Im 19. Jahrhundert wurden die mit der Landvermessung beauftragten Ingenieure Geometer genannt. Im Sprachgebrauch hat sich das Wort Geometer noch etwa bis in die 1950 Jahre erhalten. In der heutigen jüngeren Generation kennt aber kaum noch jemand diesen Ausdruck.

 

 

In der Landesvermessung, Kataster- und Bauvermessung hat ein Vermessungsingenieur vor allem mit der Erfassung von geometrischen Größen an der Erdoberfläche und der Übertragung von Grundstücks- und Bauwerksgrenzen von der Planung in die Natur (Absteckung) zu tun.
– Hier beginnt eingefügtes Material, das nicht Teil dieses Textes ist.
-- ==== Sys2Proof/Machine/Security.lean ====
section
/-! DEFINITION. The security engine: keys, reports, certificates, sessions, sealing and weight bundles
(17 R439–R456). -/
namespace Sys2Proof.Machine

/-! ### Input and output (17 R455, R456) -/

/-- Bytes of SEC_IN as the running command found it (00 R12). -/
def SecRun.bytes (r : SecRun) (o n : Nat) : List Byte := readBytes 0 r.input o n
/-- SEC_OUT written from its start, the rest zero, and LEN. -/
def State.secOut (s : State) (bs : List Byte) : State :=
  { s.setF F.secResultLen bs.length with
    regs.secBuf := writeBytes 0 (tclear s.regs.secBuf 0x4000 0x4000) 0x4000 bs }

/-- Exactly `n` bytes. -/
def fit (n : Nat) (l : List Byte) : List Byte := padTo n (l.take n)

/-! ### Keys (17 R442, R443) -/

/-- Measurement of the running management firmware, and its SVN. -/
def State.mmf (s : State) : List Byte := (tget {} s.sec.meas 1).digest
def State.svn (s : State) : Nat := s.getF F.secSvnSvn

def idSeed (info : String) : List Byte := Config.hkdf Config.uds (strBytes "KQ-ID") (strBytes info) 32
def State.rkSeed (s : State) (info : String) : List Byte :=
  Config.hkdf Config.uds (s.mmf ++ leBytes 4 s.svn) (strBytes info) 32
def staticX : List Byte := Config.hkdf Config.uds (strBytes "KQ-KEM") (strBytes "X") 32
def staticKem : List Byte := Config.hkdf Config.uds (strBytes "KQ-KEM") (strBytes "MLKEM") 64

def fingerprint : List Byte :=
  (sha384Bytes (Config.edPublic (idSeed "ED") ++ Config.mldsaPublic (idSeed "MLDSA"))).take 16

def State.certificate (s : State) (i : Nat) : List Byte :=
  if i = 2 then Config.reportCert 2 (Config.edPublic (s.rkSeed "RK-ED")) s.mmf s.svn
  else if i = 5 then Config.reportCert 5 (Config.mldsaPublic (s.rkSeed "RK-MLDSA")) s.mmf s.svn
  else if i = 6 then
    let m := fingerprint ++ fit 32 (Config.x25519Public staticX) ++ fit 1184 (Config.kemPublic staticKem)
    m ++ fit 64 (Config.edSign (idSeed "ED") m) ++ fit 3309 (Config.mldsaSign (idSeed "MLDSA") m)
  else Config.certItem i

/-! ### Reports (17 R444–R446) -/

def maskOf (n : Nat) (f : Nat → Bool) : Nat := (upTo n).foldl (fun v i => v + place (ofBool (f i)) i 1) 0

def State.dieMask (s : State) : Nat := maskOf 4 s.inService
def State.hbmMask (s : State) : Nat :=
  maskOf 16 fun h => s.flag (F.hbmStatusTrained h) && !s.flag (F.hbmStatusDisabled h)
def State.portMask (s : State) : Nat := maskOf 32 fun p => s.bitF (F.presentDiePresent (p / 8)) (rdPort + p % 8)

def measBytes (i : Nat) (m : Meas) : List Byte :=
  leBytes 2 (i + 1) ++ leBytes 1 m.bank ++ leBytes 1 0 ++ leBytes 4 m.version ++ leBytes 8 0 ++ fit 48 m.digest

/-- Bytes 0–639 of a report. -/
def State.reportBody (s : State) (nonce : List Byte) : List Byte :=
  leBytes 4 0x52545441 ++ leBytes 2 1 ++ leBytes 1 (if s.reason = 0 then 1 else 2)
    ++ leBytes 1 (place (ofBool s.degraded) 0 1 + place (ofBool (s.flag F.secStatusConf)) 1 1
      + place (ofBool s.sec.secret.isSome) 2 1 + place (ofBool ((upTo 4).any fun d => s.flag (F.dieIdDisc d))) 3 1)
    ++ leBytes 4 s.reason ++ leBytes 1 s.dieMask ++ leBytes 1 4 ++ leBytes 2 s.hbmMask ++ leBytes 4 s.portMask
    ++ leBytes 4 s.svn ++ leBytes 8 Config.serial.toNat ++ fit 48 nonce ++ fit 16 fingerprint
    ++ leBytes 8 (s.getF F.bootCountBoots) ++ leBytes 8 (s.getF (F.watchNs 0)) ++ leBytes 16 0
    ++ (upTo 4).flatMap (fun i => measBytes i (tget {} s.sec.meas i)) ++ leBytes 256 0

def State.reportOf (s : State) (nonce : List Byte) : List Byte :=
  let b := s.reportBody nonce
  b ++ fit 64 (Config.edSign (s.rkSeed "RK-ED") b) ++ fit 3309 (Config.mldsaSign (s.rkSeed "RK-MLDSA") b)

/-! ### Result codes (17 R456) -/

def cdOk : Nat := 0
def cdNotSteady : Nat := 1
def cdSession : Nat := 2
def cdBadInput : Nat := 3
def cdNotMember : Nat := 4
def cdAuthFail : Nat := 5
def cdSvnLow : Nat := 6
def cdNotSealed : Nat := 7
def cdConfReq : Nat := 8
def cdNoSlot : Nat := 9
def cdConfLocked : Nat := 10
def cdNotHouse : Nat := 11
def cdInUse : Nat := 12

/-! ### Sessions (17 R448–R450) -/

/-- `n` random bytes: free values (log entry 2). -/
def State.random (s : State) : Nat → List Byte × State
  | 0 => ([], s)
  | n + 1 =>
    let r := s.fresh.2.random n
    (leBytes 8 s.fresh.1.toNat ++ r.1, r.2)

def State.keyAgree (s : State) (r : SecRun) : Nat × State :=
  let zeroed := s.secOut []
  if r.unsteady then (cdNotSteady, zeroed)
  else if s.sec.secret.isSome then (cdSession, zeroed)
  else
    let vx := r.bytes 0 32
    let vk := r.bytes 32 1184
    let flags := leNat (r.bytes 1264 1)
    if !(Config.x25519Ok vx) || !(Config.kemOk vk) || decide (2 ≤ flags) then (cdBadInput, zeroed)
    else
      let priv := s.random 4
      let coins := priv.2.random 4
      let s := coins.2
      let kem := Config.kemEncaps vk coins.1
      let out := fit 32 (Config.x25519Public priv.1) ++ fit 1088 kem.1
      let t := sha384Bytes (r.bytes 0 1265 ++ out)
      let rep := s.reportOf t
      let secret := Config.hkdf (Config.x25519 priv.1 vx ++ kem.2) t (strBytes "KQ-SESS") 48
      let s : State := { s.secOut (out ++ rep) with sec.secret := some secret }
      let s := s.setB F.secStatusSession true
      if flags = 0 then (cdOk, s)
      else
        let live := (upTo 2).any fun l => s.plSt l == plActive
        (cdOk, { s.setB F.secStatusConf true with sec.confPend := live })

/-! ### Bundles (17 R451–R454) -/

def memberAt (b : List Byte) (i : Nat) : List Byte := slice b (64 + 1184 * i) 1184

/-- The content key that a member entry wraps (17 R452). -/
def unwrap (bundleid e : List Byte) : Option (List Byte) :=
  let kek := Config.hkdf (Config.x25519 staticX (slice e 16 32) ++ Config.kemDecaps staticKem (slice e 48 1088)) bundleid
    (strBytes "KQ-WRAP" ++ fingerprint) 32
  Config.gcmOpen kek (leBytes 12 0) fingerprint (slice e 1136 32) (slice e 1168 16)

/-- Every field of a header lies in its range, and the lengths agree. -/
def bundleFields (h : List Byte) (len : Nat) : Bool :=
  let n := fieldAt h 7 1
  let pay := fieldAt h 48 8
  fieldAt h 0 4 == 0x4257514B && fieldAt h 4 2 == 1 && decide (fieldAt h 6 1 < 4) && decide (1 ≤ n) && decide (n ≤ 64)
    && decide (1 ≤ fieldAt h 14 2) && decide (fieldAt h 12 2 + fieldAt h 14 2 ≤ 4096) && zeroAt h 44 4 && zeroAt h 56 8
    && decide (1 ≤ pay) && decide (pay ≤ 2 ^ 40) && len == 64 + 1184 * n + pay + 16

def State.slotFree (s : State) : Option Nat := (upTo 64).find? fun b => !(s.flag (F.bundleStatValid b))
/-- A group range overlaps that of an open slot. -/
def State.groupsTaken (s : State) (g n : Nat) : Bool :=
  (upTo 64).any fun b => s.flag (F.bundleStatValid b) &&
    decide (g < s.getF (F.bundleStatGroup0 b) + s.getF (F.bundleNNgroup b)) && decide (s.getF (F.bundleStatGroup0 b) < g + n)

/-- The slot takes what the header says, and the content key. -/
def State.slotOpen (s : State) (b : Nat) (h ck : List Byte) : State :=
  let s := (s.setB (F.bundleStatValid b) true).setB (F.bundleStatExport b) (bit (fieldAt h 6 1) 0)
  let s := (s.setB (F.bundleStatConfreq b) (bit (fieldAt h 6 1) 1)).setF (F.bundleStatGroup0 b) (fieldAt h 12 2)
  let s := (s.setF (F.bundleNNgroup b) (fieldAt h 14 2)).setF (F.bundleSvnMinsvn b) (fieldAt h 8 4)
  let s := (s.setF (F.bundleId0Bundleid b) (fieldAt h 16 4)).setF (F.bundleId1Bundleid b) (fieldAt h 20 4)
  let s := (s.setF (F.bundleId2Bundleid b) (fieldAt h 24 4)).setF (F.bundleId3Bundleid b) (fieldAt h 28 4)
  { s with sec.ck := tput [] s.sec.ck b ck }

/-- OPEN, once it has read its header `h` and bundle `all`: the conditions in the order of log entry 38. -/
def bundleRun (r : SecRun) (h all : List Byte) : M Nat := do
  let s ← getS
  let set := leNat (r.bytes 16 1)
  let off := leNat (r.bytes 24 8)
  let pay := fieldAt h 48 8
  let n := fieldAt h 7 1
  let g := fieldAt h 12 2
  let dest := s.houseSet set && s.sealed set && decide (off + pay ≤ s.setSize set)
  if !(bundleFields h all.length) then return cdBadInput
  if s.svn < fieldAt h 8 4 then return cdSvnLow
  if bit (fieldAt h 6 1) 1 && !(s.flag F.secStatusConf) then return cdConfReq
  if !dest then return cdNotSealed
  match s.slotFree with
  | none => return cdNoSlot
  | some b =>
    if s.groupsTaken g (fieldAt h 14 2) then return cdNoSlot
    match ((upTo n).map (memberAt all)).find? fun e => e.take 16 == fingerprint with
    | none => return cdNotMember
    | some e =>
      let zero := hbmWrite none set off (List.replicate pay 0)
      if r.unsteady then
        zero
        return cdNotSteady
      let ct := slice all (64 + 1184 * n) pay
      let plain := (unwrap (slice h 16 16) e).bind fun ck =>
        (Config.gcmOpen ck (slice h 32 12) (all.take (64 + 1184 * n)) ct (all.drop (64 + 1184 * n + pay))).map
          fun p => (ck, p)
      match plain with
      | none =>
        zero
        return cdAuthFail
      | some (ck, p) =>
        hbmWrite none set off p
        setS fun s => (s.slotOpen b h ck).secOut (leBytes 4 b)
        return cdOk

/-- OPEN reads a bundle from companion memory. -/
def bundleOpenRun (r : SecRun) : M Nat := do
  let a := leNat (r.bytes 0 8)
  let len := leNat (r.bytes 8 8)
  if len < 64 || 2 ^ 42 < a + len then return cdBadInput
  let h ← compRead 0 none a 64
  if !(bundleFields h len) then return cdBadInput
  bundleRun r h (← compRead 0 none a len)

/-- A group bound by slot `b` has an update open. -/
def State.slotBusy (s : State) (b : Nat) : Bool :=
  s.smithy.upd.any fun e => match e.2 with
    | some u => u.shards.any fun h => decide (s.getF (F.bundleStatGroup0 b) ≤ h.group)
        && decide (h.group < s.getF (F.bundleStatGroup0 b) + s.getF (F.bundleNNgroup b))
    | none => false

def State.slotClose (s : State) (b : Nat) : State :=
  let s := [F.bundleStatValid b, F.bundleStatExport b, F.bundleStatConfreq b, F.bundleStatGroup0 b, F.bundleNNgroup b,
    F.bundleSvnMinsvn b, F.bundleId0Bundleid b, F.bundleId1Bundleid b, F.bundleId2Bundleid b,
    F.bundleId3Bundleid b].foldl (fun s f => s.clrF f) s
  { s with sec.ck := tput [] s.sec.ck b [] }

/-! ### Commands (17 R455) -/

def opReport : Nat := 1
def opCert : Nat := 2
def opKeyAgree : Nat := 3
def opEndSession : Nat := 4
def opSeal : Nat := 5
def opBundleOpen : Nat := 6
def opBundleClose : Nat := 7

/-- ARG lies in the range that the command of OP gives it (R455). -/
def argOk (op arg : Nat) : Bool :=
  if op = opCert then decide (arg ≤ 6) else if op = opSeal then true
  else if op = opBundleClose then decide (arg < 64) else arg == 0

/-- A write of SEC_CMD: the command's work unit takes SEC_IN as it begins (00 R12). An ARG outside the range
of its command rejects the write whole (00 R530). -/
def State.secWrite (s : State) (v : Nat) : State :=
  match s.regRefused (regOr F.secCmdOp.off) v with
  | some s => s
  | none =>
    let op := bits v 0 4
    if !(argOk op (bits v 8 8)) then s.rejected F.secCmdArg
    else if s.sec.run.isSome then s.rejected F.secCmdOp
    else ({ s.setB F.secResultDone false with
      sec.run := some ⟨op, bits v 8 8, s.regs.secBuf, false⟩ } : State).noteState

def secValue (op arg : Nat) : Nat := op + 256 * arg

def execReport (s : State) : Host.Outcome State Fault Refusal := work s fun s => s.secWrite (secValue opReport 0)
def execCert (index : BitVec 8) (s : State) : Host.Outcome State Fault Refusal :=
  work s fun s => s.secWrite (secValue opCert index.toNat)
def execKeyagree (s : State) : Host.Outcome State Fault Refusal := work s fun s => s.secWrite (secValue opKeyAgree 0)
def execEndsession (s : State) : Host.Outcome State Fault Refusal :=
  work s fun s => s.secWrite (secValue opEndSession 0)
def execSeal (set : BitVec 8) (s : State) : Host.Outcome State Fault Refusal :=
  work s fun s => s.secWrite (secValue opSeal set.toNat)
def execBundleOpen (s : State) : Host.Outcome State Fault Refusal :=
  work s fun s => s.secWrite (secValue opBundleOpen 0)
def execBundleClose (slot : BitVec 8) (s : State) : Host.Outcome State Fault Refusal :=
  work s fun s => s.secWrite (secValue opBundleClose slot.toNat)

/-- What a command does; none while a link it needs is not there. -/
def State.secRun (s : State) (r : SecRun) : Option (Nat × State) :=
  if r.op = opReport then some (cdOk, s.secOut (s.reportOf (r.bytes 0 48)))
  else if r.op = opCert then
    some (cdOk, s.secOut (s.certificate r.arg))
  else if r.op = opKeyAgree then some (s.keyAgree r)
  else if r.op = opEndSession then
    some (if s.flag F.secStatusConf then (cdConfLocked, s.secOut [])
      else (cdOk, ({ s.setB F.secStatusSession false with sec.secret := none } : State).secOut []))
  else if r.op = opSeal then
    some (if s.setValid r.arg && s.flag (F.isDescHouse r.arg)
      then (cdOk, (s.setBitF (F.secSealSealed (r.arg / 32)) (r.arg % 32) true).secOut [])
      else (cdNotHouse, s.secOut []))
  else if r.op = opBundleOpen then
    match (bundleOpenRun r).go (s.secOut []) with
    | (.ok c, s) => some (c, s)
    | (.error (.fault c k su d u), s) => some (cdBadInput, s.record c 0 (u.getD uSec) k su none none d)
    | (.error _, _) => none
  else
    some (if !(s.flag (F.bundleStatValid r.arg)) then (cdBadInput, s.secOut [])
      else if s.slotBusy r.arg then (cdInUse, s.secOut [])
      else (cdOk, (s.slotClose r.arg).secOut []))

/-- A command ends with its code (17 R455). -/
def execSecCommandDone (s : State) : Host.Outcome State Fault Refusal :=
  work s fun s =>
    match s.sec.run with
    | none => s
    | some r =>
      match s.secRun r with
      | none => s
      | some (c, s) => { (s.setB F.secResultDone true).setF F.secResultCode c with sec.run := none }

end Sys2Proof.Machine
end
Vermessungsingenieure sind bei der Vorbereitung von Bebauungsplänen für Hoch- und Tiefbau beteiligt und erstellen die Planunterlagen hierzu. Werden dabei Grundstücke geteilt oder zusammengelegt oder ihre Grenzen festgestellt, berührt dieser Aufgabenbereich das Kataster.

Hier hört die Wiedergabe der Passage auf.